A computational model for coal transport and combustion. Final technical report

Abstract

In this project, a comprehensive theoretical, computational and experimental study directed toward providing a fundamental understanding of particulate flows as applied to coal transport is performed. Thermodynamically admissible constitutive expressions for the phasic stress tensors, heat and fluctuation energy flux vectors for turbulent multiphase flows were derived. The material parameters of the model were evaluated from the limiting conditions of rapid flows of dry spherical granular particles, and single-phase turbulent fluid flows. The case of simple shear flows of glass beads-water mixtures was studied. The model was extended to cover chemically active gas-solid flows. A thermodynamically consistent model for rapid flows of granular materials in a rotating frame of reference, along with a transport equation for the granular kinetic stress tensor was developed.
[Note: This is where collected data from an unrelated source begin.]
-- ==== Sys2Proof/Machine/Dispatch.lean ====
section
/-! DEFINITION. The dispatch: one arm per command, each a direct call of its meaning. -/

namespace Sys2Proof.Machine
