-- ==== Sys2Proof/Certificates/Slice0/Obligations.lean ====
section
/-! DEFINITION. The statements for the provers. Each docstring says what is stated; OBLIGATIONS.json says which
rules it cites. -/

open Sys2Proof Sys2Proof.Machine

/-- A step runs the command at the front of the queue on the queue's rest, and gives its outcome. -/
def Obligations.StepRunsFront : Prop :=
  ∀ (c : Instr) (r : List Instr) (s : State),
    Machine.step { s with pending := c :: r } = Machine.exec c { s with pending := r }

/-- With an empty queue a step is one edge of the register clock, 4 ns (the model's choice, log 6): the edge count
rises by one and nothing outside the part changes. With no guard window open, no injected frame under way and the
timekeeper stopped nothing else does; with the timekeeper running free of a slew or a pull, OCK0 to OCK3 not running
and no pulse ending, the time scale moves on by 4 ns at the loop's frequency, in units of 2^-16 ns with the rest
carried, and nothing else changes. -/
def Obligations.IdleStepTicks : Prop :=
  ∀ s : State, s.pending = [] → ∃ p, Machine.step s = .next { s with part := p } ∧ p.clk = s.part.clk + 1 ∧
    (s.part.access.guards = [] → (∀ e ∈ s.part.clients, e.2.tx = []) → s.part.tkState = 0 →
      p = { s.part with clk := s.part.clk + 1 }) ∧
    (s.part.access.guards = [] → (∀ e ∈ s.part.clients, e.2.tx = []) → s.part.tkState ≠ 0 →
      s.part.pulling = false → s.part.slewing = false → (∀ k, k < 4 → s.part.outRuns k = false) →
      (∀ e ∈ s.part.time.high, e.2 ≠ s.part.clk + 1) →
      let a := s.part.time.loopAcc + s.part.loopFreq
      p = { s.part with
        clk := s.part.clk + 1,
        time := { s.part.time with now := s.part.time.now + 262144 + a / 2 ^ 30, loopAcc := a % 2 ^ 30 } })

/-- Every step goes on, whatever waits, and takes one command from the queue; no other command joins it. The SMBus
target changes by SMBus commands alone. The command window changes by a write of COMMAND_SLOT_WRITE, and otherwise
only where the part enters DORMANT, which may empty it. -/
def Obligations.StepGoesOn : Prop :=
  ∀ s : State, ∃ t, Machine.step s = .next t ∧ t.pending = s.pending.tail ∧
    ((∀ a o b, s.pending.head? ≠ some (.smbAddr a o b)) → (∀ a, s.pending.head? ≠ some (.smbRead a)) →
      (∀ a v b, s.pending.head? ≠ some (.smbWrite a v b)) → (∀ a k b, s.pending.head? ≠ some (.smbRecSel a k b)) →
      (∀ a, s.pending.head? ≠ some (.smbRecRead a)) → s.pending.head? ≠ some .smbSclTimeout → t.smb = s.smb) ∧
    ((∀ o ws, s.pending.head? ≠ some (.commandSlotWrite (.write o ws))) →
      t.window = s.window ∨ (s.part.md.cur ≠ .dormant ∧ t.part.md.cur = .dormant ∧ t.window = []))

/-- Every step keeps the command window canonical and within 8 MiB, and every waiting command well-formed. -/
def Obligations.StepKeepsWindow : Prop :=
  ∀ s t : State, WindowInv s → Machine.step s = .next t → WindowInv t

/-- After reset the window invariant holds and the thimbles balance. -/
def Obligations.ResetMeetsInvariants : Prop := WindowInv State.reset ∧ ThimblesBalance State.reset.part

/-- What reset leaves: DORMANT with no transition and an empty queue, every register at its reset value, every
thimble free, no tag in flight, nothing basted or waiting, and no byte of the command window written. -/
def Obligations.ResetLeaves : Prop :=
  let p := State.reset.part
  State.reset.pending = [] ∧ p.md.cur = .dormant ∧ p.md.trans = none ∧ p.supply.rstN = false ∧
    p.supply.perstN = false ∧ p.supply.pwrgood = false ∧ (∀ o, p.reg o = regReset o) ∧
    (∀ n, p.peekWord n = 0x10#32) ∧ (∀ t, p.inFlight t = false) ∧ p.stitch.basted = [] ∧ p.stitch.waiting = none ∧
    ∀ a, State.reset.window.byteAt a = 0#8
The model parameters for the special case of spherical nearly elastic particles were evaluated. The results for the granular stresses and the normal stress differences were compared with the available simulation data and good agreement was observed. Effects of frictional loss of energy on rapid granular shear flows were studied. The previously developed kinetic based model was used and the mean velocity, the fluctuation kinetic energy and the solid volume fraction profiles were evaluated under a variety of conditions and different friction coefficients. A computational model for analyzing rapid granular in complex geometries was developed. The discrete element scheme was used and the granular flow down a chute was analyzed. The results were compared with the available experimental data, the model predictions, and the existing simulation results, and good agreements were observed. The model was used to analyze granular flows in a duct with an obstructing block. The effect of boundary condition was also included and the granular gravity flow was analyzed in details.